Task details: Below are some records. Print exactly the lines between the one holding "leadByte :: (frameBody" and the one holding "def voucher : Byte := 14", inclusive, and nothing else.

[Stored items]

-- ==== Sys2Proof/Word.lean ====
section
/-! DEFINITION. The words the VT-48 counts and sends in: bytes of a frame, 16-bit and 32-bit fields, and
amounts of money. Byte order and field extraction stand in Machine/Operands.lean. -/

namespace Sys2Proof

/-- One character of a line, one byte of a frame (R1, R176). -/
abbrev Byte := BitVec 8

/-- A 16-bit payload field: generation, day number, machine id, per-operation amount (R177). -/
abbrev Word16 := BitVec 16

/-- A 32-bit payload field: second of day, transaction number, card number (R177). -/
abbrev Word32 := BitVec 32

/-- An amount of money in minor units, or a money counter: 32 bits (R88, R97). -/
abbrev Money := BitVec 32

end Sys2Proof
end

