-- ==== Sys2Proof/Machine/Operands.lean ====
section
/-! DEFINITION. How operands stand on a line: byte order, the frame and its CHECK (R176), the payload of each request as
its sender composes it, and the fields of consumed module frames (R177). -/

namespace Sys2Proof.Machine

/-! ## Bytes -/

/-- A number in n bytes, least significant byte first (R177). -/
def leBytes : Nat → Nat → List Byte
  | 0, _ => []
  | n + 1, v => BitVec.ofNat 8 v :: leBytes n (v / 256)

/-- The number that bytes sent least significant first spell (R177). -/
def leNat : List Byte → Nat
  | [] => 0
  | b :: bs => b.toNat + 256 * leNat bs

/-- A flag is 0 for clear, off or no, and 1 for set, on or yes (R177). -/
def flagByte (b : Bool) : Byte := if b then 1 else 0

/-- The flag a byte names, or none for a byte above 1 (R177). -/
def flagOf (b : Byte) : Option Bool :=
  if b = 0 then some false else if b = 1 then some true else none

/-- A set, one byte for every eight members, member n at bit n mod 8 of byte n div 8 (R177). -/
def setBytes : Nat → List Bool → List Byte
  | 0, _ => []
  | n + 1, ms =>
    BitVec.ofNat 8 (((ms.take 8).zipIdx.map fun p => if p.1 then 2 ^ p.2 else 0).sum) :: setBytes n (ms.drop 8)

/-- The bytes of a list from one place on, a given number of them. -/
def slice (start count : Nat) (bs : List Byte) : List Byte := (bs.drop start).take count

/-- The number in the bytes of a field at a place. -/
def field (start count : Nat) (bs : List Byte) : Nat := leNat (slice start count bs)

/-- The sum of bytes. -/
def byteSum (bs : List Byte) : Nat := (bs.map BitVec.toNat).sum

/-- Every byte is 0. -/
def allZero (bs : List Byte) : Bool := bs.all (· == 0)

/-! ## The frame -/

/-- LEAD (R176). -/
def leadByte : Byte := 0xC3

/-- ROUTE: destination in the high 4 bits, source in the low 4 bits (R176). -/
def routeByte (f : Frame) : Byte := f.dest ++ f.src

/-- ROUTE, KIND, COUNT and payload: the bytes that CHECK covers beside itself (R176). -/
def frameBody (f : Frame) : List Byte :=
  routeByte f :: f.kind :: BitVec.ofNat 8 f.payload.length :: f.payload

/-- The CHECK that makes the sum 0 modulo 256 (R176). -/
def checkByte (body : List Byte) : Byte := 0 - BitVec.ofNat 8 (byteSum body)

/-- The whole frame as it stands on a line (R176). -/
def frameBytes (f : Frame) : List Byte :=
  leadByte :: (frameBody f ++ [checkByte (frameBody f)])

/-- The frame whose ROUTE, KIND, COUNT, payload and CHECK were taken (R3). -/
def frameOf (taken : List Byte) : Frame :=
  let route := taken.headD 0
  { dest := route.extractLsb' 4 4, src := route.extractLsb' 0 4, kind := taken.getD 1 0
    payload := slice 3 (taken.length - 4) taken }

/-- Address 14, the terminal processor. -/
def terminal : BitVec 4 := 14

/-- Address 15, the group of slots whose role is OTHER. -/
def groupAddress : BitVec 4 := 15

/-- The slot that an address 1..6 names. -/
def slotOf (a : BitVec 4) : Option (Fin 6) :=
  if h : 1 ≤ a.toNat ∧ a.toNat ≤ 6 then some ⟨a.toNat - 1, by omega⟩ else none

/-- The address of a slot. -/
def slotAddress (i : Fin 6) : BitVec 4 := BitVec.ofNat 4 (i.val + 1)

/-! ## Kinds (R176) -/

namespace Kind
/-- KIND 0 -/
def nil : Byte := 0
/-- KIND 1 -/
def poll : Byte := 1
def setup : Byte := 2
def alive : Byte := 3
def query : Byte := 4
def service : Byte := 5
def inhibit : Byte := 6
def load : Byte := 7
def discard : Byte := 8
def activate : Byte := 9
def clock : Byte := 10
def sell : Byte := 11
def topup : Byte := 12
def cancel : Byte := 13
def voucher : Byte := 14
def reprint : Byte := 15
def chuteClear : Byte := 16
def tube : Byte := 17
def writeOff : Byte := 18
def clearTotals : Byte := 19
def clearAll : Byte := 20
def restart : Byte := 21
def cardHold : Byte := 50
def cardRelease : Byte := 51
def cardWriteValue : Byte := 52
def cardWritePass : Byte := 53
def cardSeen : Byte := 54
def cardGone : Byte := 55
def cardWritten : Byte := 56
def printLine : Byte := 58
def printCut : Byte := 59
def printAsk : Byte := 60
def printRoom : Byte := 61
def printCutDone : Byte := 62
def printState : Byte := 63
end Kind

/-! ## Enumerations, numbered from 0 in the order the manual lists them (R177) -/

/-- A table kind's code. -/
def TableKind.code : TableKind → Byte
  | .coin => 0 | .fare => 1 | .hotlist => 2 | .passage => 3 | .template => 4

/-- The table kind a code names. -/
def tableKindOf (b : Byte) : Option TableKind :=
  match b.toNat with
  | 0 => some .coin | 1 => some .fare | 2 => some .hotlist | 3 => some .passage | 4 => some .template
  | _ => none

/-- A medium's code (R177). -/
def Medium.code : Medium → Byte
  | .printed => 0 | .card => 1

/-- The medium a code names. -/
def mediumOf (b : Byte) : Option Medium :=
  if b = 0 then some .printed else if b = 1 then some .card else none

/-- The role a code names: NONE 0, CARD 1, PRINTER 2, OTHER 3 (R177). -/
def roleOf (b : Byte) : Option Role :=
  match b.toNat with
  | 0 => some .none | 1 => some .card | 2 => some .printer | 3 => some .other | _ => none

/-- The M-line rate a code names: 9600 0, 19200 1, 38400 2 (R177). -/
def mRateOf (b : Byte) : Option Nat :=
  match b.toNat with
  | 0 => some 9600 | 1 => some 19200 | 2 => some 38400 | _ => none

/-- The C-line rate of the RATE strap (R1). -/
def cRateOf (rate1 rate0 : Bool) : Nat :=
  match rate1, rate0 with
  | false, false => 19200
  | false, true => 38400
  | true, false => 57600
  | true, true => 115200

/-! ## Request payloads as their sender composes them (R177, R178) -/

/-- SETUP. -/
def setupPayload (machineId : Word16) (rate : Byte) (roles : Vector Byte 6) (silence : Byte) : List Byte :=
  leBytes 2 machineId.toNat ++ rate :: roles.toList ++ [silence]

/-- LOAD: segment 0 adds the table check and the entry count. -/
def loadPayload (kind : TableKind) (generation : Word16) (index total : Byte) (check count : Word16)
    (entries : List Byte) : List Byte :=
  TableKind.code kind :: leBytes 2 generation.toNat ++ [index, total]
    ++ (if index = 0 then leBytes 2 check.toNat ++ leBytes 2 count.toNat else []) ++ entries

/-- ACTIVATE: day and second are 0 for NOW. -/
def activatePayload (kind : TableKind) (generation : Word16) : Due → List Byte
  | .now => TableKind.code kind :: leBytes 2 generation.toNat ++ 0 :: leBytes 2 0 ++ leBytes 4 0
  | .at day second => TableKind.code kind :: leBytes 2 generation.toNat ++ 1 :: leBytes 2 day.toNat ++ leBytes 4 second.toNat

/-- CLOCK. -/
def clockPayload (day : Word16) (second : Word32) (dayOfWeek : Byte) : List Byte :=
  leBytes 2 day.toNat ++ leBytes 4 second.toNat ++ [dayOfWeek]

/-- SELL. -/
def sellPayload (product zones : Byte) (concession : Fin 8) (medium : Medium) (keep : Bool) : List Byte :=
  [product, zones, BitVec.ofNat 8 concession.val, Medium.code medium, flagByte keep]

/-- TOPUP. -/
def topupPayload (amount : Word16) (receipt : Bool) : List Byte :=
  leBytes 2 amount.toNat ++ [flagByte receipt]

/-- A frame from the terminal processor to the part. -/
def requestFrame (kind : Byte) (payload : List Byte) : Frame := ⟨0, terminal, kind, payload⟩

/-- The frame by which the terminal processor sends a request; none for a command that is no request. -/
def frameOfRequest : Instr → Option Frame
  | .setup id rate roles silence => some (requestFrame Kind.setup (setupPayload id rate roles silence))
  | .alive => some (requestFrame Kind.alive [])
  | .query topic index => some (requestFrame Kind.query [topic, index])
  | .service on => some (requestFrame Kind.service [flagByte on])
  | .inhibit on => some (requestFrame Kind.inhibit [flagByte on])
  | .load k g i t c n es => some (requestFrame Kind.load (loadPayload k g i t c n es))
  | .discard k => some (requestFrame Kind.discard [TableKind.code k])
  | .activate k g d => some (requestFrame Kind.activate (activatePayload k g d))
  | .clock d sec dow => some (requestFrame Kind.clock (clockPayload d sec dow))
  | .sell p z c m keep => some (requestFrame Kind.sell (sellPayload p z c m keep))
  | .topup a r => some (requestFrame Kind.topup (topupPayload a r))
  | .cancel => some (requestFrame Kind.cancel [])
  | .voucher => some (requestFrame Kind.voucher [])
  | .reprint => some (requestFrame Kind.reprint [])
  | .chuteClear => some (requestFrame Kind.chuteClear [])
  | .tube t n => some (requestFrame Kind.tube [t, n])
  | .writeOff txn => some (requestFrame Kind.writeOff (leBytes 4 txn.toNat))
  | .clearTotals => some (requestFrame Kind.clearTotals [])
  | .clearAll => some (requestFrame Kind.clearAll [])
  | .restart => some (requestFrame Kind.restart [])
  | .characterArrival .. | .lineBreak .. | .gapExpiry .. | .cLineFrame .. | .silenceTimeout | .transmitFrameEnd
  | .downwardFrame .. | .startAfterReply .. | .exchangeGrant | .moduleAnswer .. | .answerWindowExpiry
  | .groupExchangeEnd | .reprobeDue .. | .secondAdvance | .oscillatorStop | .sensorRise .. | .sensorFall ..
  | .aLimitExpiry | .gapLimitExpiry | .acceptWaitExpiry | .returnWaitExpiry | .idleWaitExpiry | .doorChange ..
  | .leverPress | .pwmPeriod .. | .pullInCheck .. | .diverterChangeover | .exitPulse .. | .jamTimeout ..
  | .trailingWindowEnd .. | .writeTimeout | .cutTimeout | .roomAskDelay | .powerReturn .. | .mainPowerLoss
  | .resetHeld | .resetRelease .. | .hundredthAdvance | .timeBaseRunsAgain | .backupSupplyFailure => none

/-! ## Consumed module frames (R125, R162) -/

/-- What a CARD SEEN carries (R125). -/
structure Presentation where
  card : Nat
  concession : Nat
  balance : Nat
  sequence : Nat
  pass : Option PassSlot
  /-- Pairs of machine id and transaction number, newest first. -/
  history : List (Nat × Nat)
  deriving DecidableEq, Repr

/-- The pairs in a CARD SEEN's history bytes. -/
def historyPairs (count : Nat) (bs : List Byte) : List (Nat × Nat) :=
  (List.range count).map fun i => (field (6 * i) 2 bs, field (6 * i + 2) 4 bs)

/-- CARD SEEN, or none where it breaks its encoding or a stated range (R125, R177; a pass slot present with product
code 0 breaks the code's range 1..255, DEDUCED, assumption 29). -/
def cardSeenOf (p : List Byte) : Option Presentation :=
  let presence := p.getD 9 0
  let product := (p.getD 10 0).toNat
  let lastDay := field 11 2 p
  let count := (p.getD 13 0).toNat
  let pairs := p.drop 14
  let passOk := (presence == 0 && product == 0 && lastDay == 0) || (presence == 1 && product != 0)
  if p.length = 38 ∧ (p.getD 4 0).toNat ≤ 7 ∧ passOk ∧ count ≤ 4 ∧ allZero (pairs.drop (6 * count)) then
    some { card := field 0 4 p, concession := (p.getD 4 0).toNat, balance := field 5 2 p, sequence := field 7 2 p
           pass := if presence = 1 then some ⟨product, lastDay⟩ else none, history := historyPairs count pairs }
  else none

/-- The result of a write as CARD WRITTEN names it (R125). -/
inductive WriteResult where
  | done (newSequence : Nat)
  | fail
  | unsure
  deriving DecidableEq, Repr

/-- CARD WRITTEN, its transaction number and result, or none where it breaks its encoding (R125, R177). -/
def cardWrittenOf (p : List Byte) : Option (Nat × WriteResult) :=
  let newSequence := field 5 2 p
  if p.length ≠ 7 then none
  else match (p.getD 4 0).toNat with
    | 0 => some (field 0 4 p, .done newSequence)
    | 1 => if newSequence = 0 then some (field 0 4 p, .fail) else none
    | 2 => if newSequence = 0 then some (field 0 4 p, .unsure) else none
    | _ => none

/-- A printer notice (R162). -/
inductive Notice where
  | room (free : Nat)
  | cutDone (tag : Nat)
  | state (paper : Paper) (head : Head) (fault : PrinterFault)
  deriving DecidableEq, Repr

/-- A notice's code: ROOM 1, CUT DONE 2, STATE 3 (R177). -/
def Notice.code : Notice → Nat
  | .room _ => 1 | .cutDone _ => 2 | .state .. => 3

/-- A STATE notice's three bytes, in range or not (R162, R177). -/
def stateNoticeOf (paper head fault : Byte) : Option Notice := do
  let p ← match paper.toNat with
    | 0 => some Paper.ok | 1 => some Paper.low | 2 => some Paper.out | _ => none
  let h ← match head.toNat with
    | 0 => some Head.closed | 1 => some Head.opened | _ => none
  let f ← match fault.toNat with
    | 0 => some PrinterFault.clear | 1 => some PrinterFault.set | _ => none
  some (.state p h f)

/-- The notices that bytes spell; fuel bounds their number (R162). -/
def noticesOf : Nat → List Byte → Option (List Notice)
  | _, [] => some []
  | 0, _ :: _ => none
  | n + 1, code :: rest =>
    match code.toNat, rest with
    | 1, free :: more => if free.toNat ≤ 8 then (noticesOf n more).map (.room free.toNat :: ·) else none
    | 2, tag :: more => (noticesOf n more).map (.cutDone tag.toNat :: ·)
    | 3, p :: h :: f :: more => (stateNoticeOf p h f).bind fun x => (noticesOf n more).map (x :: ·)
    | _, _ => none

/-- The notices of a PRINT ROOM, PRINT CUT DONE or PRINT STATE: 1 to 6, the first of the frame's own kind (R162). DESIGN CHOICE, unsafe: a
frame whose first notice is of another kind is dropped whole, as one that breaks its encoding, since R162 does not say what it does
(assumption 45). -/
def printerNotices (kind : Byte) (p : List Byte) : Option (List Notice) :=
  match noticesOf 6 p with
  | some (n :: ns) => if kind.toNat = 60 + n.code then some (n :: ns) else none
  | _ => none

/-! ## Owed module frames (R124, R162, R177) -/

/-- A frame from the part to a slot. -/
def slotFrame (i : Fin 6) (kind : Byte) (payload : List Byte) : Frame := ⟨slotAddress i, 0, kind, payload⟩

/-- CARD WRITE VALUE or CARD WRITE PASS (R124, R177). -/
def cardWriteFrame (i : Fin 6) (w : CardWrite) : Frame :=
  match w.content with
  | .balance v =>
    slotFrame i Kind.cardWriteValue
      (leBytes 4 w.card ++ leBytes 2 w.oldSequence ++ leBytes 2 v ++ leBytes 2 w.machineId ++ leBytes 4 w.txn)
  | .pass product first last =>
    slotFrame i Kind.cardWritePass
      (leBytes 4 w.card ++ leBytes 2 w.oldSequence ++ leBytes 1 product ++ leBytes 2 first ++ leBytes 2 last
        ++ leBytes 2 w.machineId ++ leBytes 4 w.txn)

/-- PRINT LINE (R162): job tag, line number from 1, text. -/
def printLineFrame (i : Fin 6) (tag line : Nat) (text : List Byte) : Frame :=
  slotFrame i Kind.printLine (leBytes 1 tag ++ leBytes 1 line ++ text)

end Sys2Proof.Machine
end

Response area:
  leadByte :: (frameBody f ++ [checkByte (frameBody f)])

/-- The frame whose ROUTE, KIND, COUNT, payload and CHECK were taken (R3). -/
def frameOf (taken : List Byte) : Frame :=
  let route := taken.headD 0
  { dest := route.extractLsb' 4 4, src := route.extractLsb' 0 4, kind := taken.getD 1 0
    payload := slice 3 (taken.length - 4) taken }

/-- Address 14, the terminal processor. -/
def terminal : BitVec 4 := 14

/-- Address 15, the group of slots whose role is OTHER. -/
def groupAddress : BitVec 4 := 15

/-- The slot that an address 1..6 names. -/
def slotOf (a : BitVec 4) : Option (Fin 6) :=
  if h : 1 ≤ a.toNat ∧ a.toNat ≤ 6 then some ⟨a.toNat - 1, by omega⟩ else none

/-- The address of a slot. -/
def slotAddress (i : Fin 6) : BitVec 4 := BitVec.ofNat 4 (i.val + 1)

/-! ## Kinds (R176) -/

namespace Kind
/-- KIND 0 -/
def nil : Byte := 0
/-- KIND 1 -/
def poll : Byte := 1
def setup : Byte := 2
def alive : Byte := 3
def query : Byte := 4
def service : Byte := 5
def inhibit : Byte := 6
def load : Byte := 7
def discard : Byte := 8
def activate : Byte := 9
def clock : Byte := 10
def sell : Byte := 11
def topup : Byte := 12
def cancel : Byte := 13
def voucher : Byte := 14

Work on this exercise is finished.